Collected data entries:
+--

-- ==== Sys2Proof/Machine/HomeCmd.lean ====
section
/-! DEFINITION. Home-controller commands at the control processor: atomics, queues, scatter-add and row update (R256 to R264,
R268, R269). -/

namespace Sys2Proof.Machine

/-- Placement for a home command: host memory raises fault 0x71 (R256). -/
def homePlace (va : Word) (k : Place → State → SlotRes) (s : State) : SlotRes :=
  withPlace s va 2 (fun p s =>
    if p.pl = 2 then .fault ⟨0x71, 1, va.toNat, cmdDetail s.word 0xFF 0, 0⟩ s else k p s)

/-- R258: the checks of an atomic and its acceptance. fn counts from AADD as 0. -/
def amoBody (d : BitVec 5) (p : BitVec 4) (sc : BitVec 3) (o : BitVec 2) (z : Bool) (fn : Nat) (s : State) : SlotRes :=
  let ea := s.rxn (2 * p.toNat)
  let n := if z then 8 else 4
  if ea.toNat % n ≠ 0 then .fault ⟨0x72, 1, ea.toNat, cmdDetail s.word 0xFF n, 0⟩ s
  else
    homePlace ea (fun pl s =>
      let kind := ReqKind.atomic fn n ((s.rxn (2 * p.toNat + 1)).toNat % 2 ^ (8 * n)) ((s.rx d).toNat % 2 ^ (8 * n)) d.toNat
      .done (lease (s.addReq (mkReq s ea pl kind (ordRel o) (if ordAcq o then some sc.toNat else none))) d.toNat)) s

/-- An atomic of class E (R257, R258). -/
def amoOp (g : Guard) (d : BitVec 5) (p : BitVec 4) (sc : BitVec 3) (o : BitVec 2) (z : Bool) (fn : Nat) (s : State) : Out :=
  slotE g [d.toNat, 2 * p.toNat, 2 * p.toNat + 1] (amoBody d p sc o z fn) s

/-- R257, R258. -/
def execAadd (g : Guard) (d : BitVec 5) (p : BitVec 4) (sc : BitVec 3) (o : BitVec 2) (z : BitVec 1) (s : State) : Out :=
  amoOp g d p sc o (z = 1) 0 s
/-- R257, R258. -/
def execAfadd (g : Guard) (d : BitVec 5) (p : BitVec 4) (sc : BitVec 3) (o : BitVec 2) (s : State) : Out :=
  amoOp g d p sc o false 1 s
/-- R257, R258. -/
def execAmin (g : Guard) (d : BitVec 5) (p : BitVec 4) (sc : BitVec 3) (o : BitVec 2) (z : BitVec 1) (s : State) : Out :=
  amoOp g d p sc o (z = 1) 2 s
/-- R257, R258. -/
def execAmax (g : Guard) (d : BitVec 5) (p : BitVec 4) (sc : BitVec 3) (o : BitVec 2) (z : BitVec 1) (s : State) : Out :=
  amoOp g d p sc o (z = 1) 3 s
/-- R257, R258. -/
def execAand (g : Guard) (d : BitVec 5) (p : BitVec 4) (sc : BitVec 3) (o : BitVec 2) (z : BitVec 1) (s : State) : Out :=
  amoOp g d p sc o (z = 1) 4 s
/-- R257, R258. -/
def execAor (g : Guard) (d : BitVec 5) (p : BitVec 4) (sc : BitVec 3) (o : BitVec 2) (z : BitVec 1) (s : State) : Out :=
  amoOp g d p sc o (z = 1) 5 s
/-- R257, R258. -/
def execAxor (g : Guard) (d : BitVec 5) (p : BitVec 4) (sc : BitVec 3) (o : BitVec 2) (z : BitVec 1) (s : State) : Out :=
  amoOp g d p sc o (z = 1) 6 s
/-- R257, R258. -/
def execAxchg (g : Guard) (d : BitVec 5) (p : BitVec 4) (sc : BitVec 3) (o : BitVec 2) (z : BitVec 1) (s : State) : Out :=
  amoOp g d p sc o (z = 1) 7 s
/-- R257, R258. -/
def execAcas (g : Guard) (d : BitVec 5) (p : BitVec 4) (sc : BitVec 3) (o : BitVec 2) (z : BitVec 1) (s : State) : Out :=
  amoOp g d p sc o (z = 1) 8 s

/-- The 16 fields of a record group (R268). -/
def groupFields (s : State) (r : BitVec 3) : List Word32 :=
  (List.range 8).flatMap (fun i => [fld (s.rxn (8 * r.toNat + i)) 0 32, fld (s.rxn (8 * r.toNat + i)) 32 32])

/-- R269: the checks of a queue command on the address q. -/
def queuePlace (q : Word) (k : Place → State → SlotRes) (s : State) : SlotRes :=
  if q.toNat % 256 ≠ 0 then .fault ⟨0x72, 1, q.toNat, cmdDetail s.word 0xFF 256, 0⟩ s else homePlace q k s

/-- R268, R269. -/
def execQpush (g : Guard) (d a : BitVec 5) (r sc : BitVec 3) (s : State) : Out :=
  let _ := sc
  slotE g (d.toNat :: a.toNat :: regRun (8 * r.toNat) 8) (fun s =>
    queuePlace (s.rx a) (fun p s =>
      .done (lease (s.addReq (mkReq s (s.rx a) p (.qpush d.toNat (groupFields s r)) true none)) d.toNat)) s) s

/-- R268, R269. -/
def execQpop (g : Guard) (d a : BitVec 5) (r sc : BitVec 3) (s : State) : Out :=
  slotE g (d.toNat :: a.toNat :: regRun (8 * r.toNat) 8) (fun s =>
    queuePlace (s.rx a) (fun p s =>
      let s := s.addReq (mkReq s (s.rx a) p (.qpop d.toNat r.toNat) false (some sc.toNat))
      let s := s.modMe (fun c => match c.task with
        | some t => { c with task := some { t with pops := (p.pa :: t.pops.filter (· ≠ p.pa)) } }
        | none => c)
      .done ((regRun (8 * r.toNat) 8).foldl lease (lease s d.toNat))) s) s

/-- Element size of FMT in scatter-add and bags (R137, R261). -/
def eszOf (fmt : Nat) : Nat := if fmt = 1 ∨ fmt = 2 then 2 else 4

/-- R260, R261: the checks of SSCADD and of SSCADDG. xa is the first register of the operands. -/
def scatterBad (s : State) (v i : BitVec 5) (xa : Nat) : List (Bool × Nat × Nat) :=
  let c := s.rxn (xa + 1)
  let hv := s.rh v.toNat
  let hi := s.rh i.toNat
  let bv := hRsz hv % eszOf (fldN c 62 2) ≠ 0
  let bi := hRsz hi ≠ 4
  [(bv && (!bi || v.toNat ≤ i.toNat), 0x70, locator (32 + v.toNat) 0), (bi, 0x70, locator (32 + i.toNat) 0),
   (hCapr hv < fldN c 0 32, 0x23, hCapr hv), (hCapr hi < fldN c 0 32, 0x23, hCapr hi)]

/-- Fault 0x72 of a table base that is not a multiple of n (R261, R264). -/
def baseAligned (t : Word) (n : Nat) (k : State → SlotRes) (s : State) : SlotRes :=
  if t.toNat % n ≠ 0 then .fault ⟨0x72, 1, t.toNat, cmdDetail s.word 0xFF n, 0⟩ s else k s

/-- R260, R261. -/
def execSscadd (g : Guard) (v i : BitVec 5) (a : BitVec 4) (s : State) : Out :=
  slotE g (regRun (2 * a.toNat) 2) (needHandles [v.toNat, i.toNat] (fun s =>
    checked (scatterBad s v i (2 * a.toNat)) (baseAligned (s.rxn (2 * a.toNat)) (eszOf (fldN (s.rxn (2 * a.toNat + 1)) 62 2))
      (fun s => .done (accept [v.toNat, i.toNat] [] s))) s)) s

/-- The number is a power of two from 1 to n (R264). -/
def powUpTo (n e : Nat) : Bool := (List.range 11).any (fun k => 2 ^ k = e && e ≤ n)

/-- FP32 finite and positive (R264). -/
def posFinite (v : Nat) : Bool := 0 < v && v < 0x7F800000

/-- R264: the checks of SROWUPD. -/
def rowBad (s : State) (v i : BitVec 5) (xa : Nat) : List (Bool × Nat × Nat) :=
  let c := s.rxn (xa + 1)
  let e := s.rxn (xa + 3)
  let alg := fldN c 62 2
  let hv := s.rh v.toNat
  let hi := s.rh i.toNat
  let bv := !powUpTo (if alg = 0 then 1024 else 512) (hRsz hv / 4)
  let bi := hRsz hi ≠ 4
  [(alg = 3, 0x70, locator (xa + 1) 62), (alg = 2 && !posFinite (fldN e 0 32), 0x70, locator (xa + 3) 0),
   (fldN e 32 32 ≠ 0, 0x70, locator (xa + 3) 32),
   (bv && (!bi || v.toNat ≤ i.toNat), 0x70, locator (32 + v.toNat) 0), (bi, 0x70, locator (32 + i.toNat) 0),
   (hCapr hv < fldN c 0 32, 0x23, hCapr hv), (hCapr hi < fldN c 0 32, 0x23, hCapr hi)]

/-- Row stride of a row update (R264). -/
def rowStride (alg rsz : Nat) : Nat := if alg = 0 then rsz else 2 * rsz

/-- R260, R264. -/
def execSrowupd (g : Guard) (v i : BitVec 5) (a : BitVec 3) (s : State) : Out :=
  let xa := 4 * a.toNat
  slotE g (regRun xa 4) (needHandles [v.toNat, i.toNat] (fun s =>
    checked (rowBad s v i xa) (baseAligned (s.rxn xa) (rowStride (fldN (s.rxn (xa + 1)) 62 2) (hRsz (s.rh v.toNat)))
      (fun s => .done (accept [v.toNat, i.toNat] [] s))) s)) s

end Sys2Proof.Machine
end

+--

- WHAT NEEDS TO BE DONE
Copy out all lines above that include the string "kind".

- ANSWER TO THE PROBLEM
      let kind := ReqKind.atomic fn n ((s.rxn (2 * p.toNat + 1)).toNat % 2 ^ (8 * n)) ((s.rx d).toNat % 2 ^ (8 * n)) d.toNat
      .done (lease (s.addReq (mkReq s ea pl kind (ordRel o) (if ordAcq o then some sc.toNat else none))) d.toNat)) s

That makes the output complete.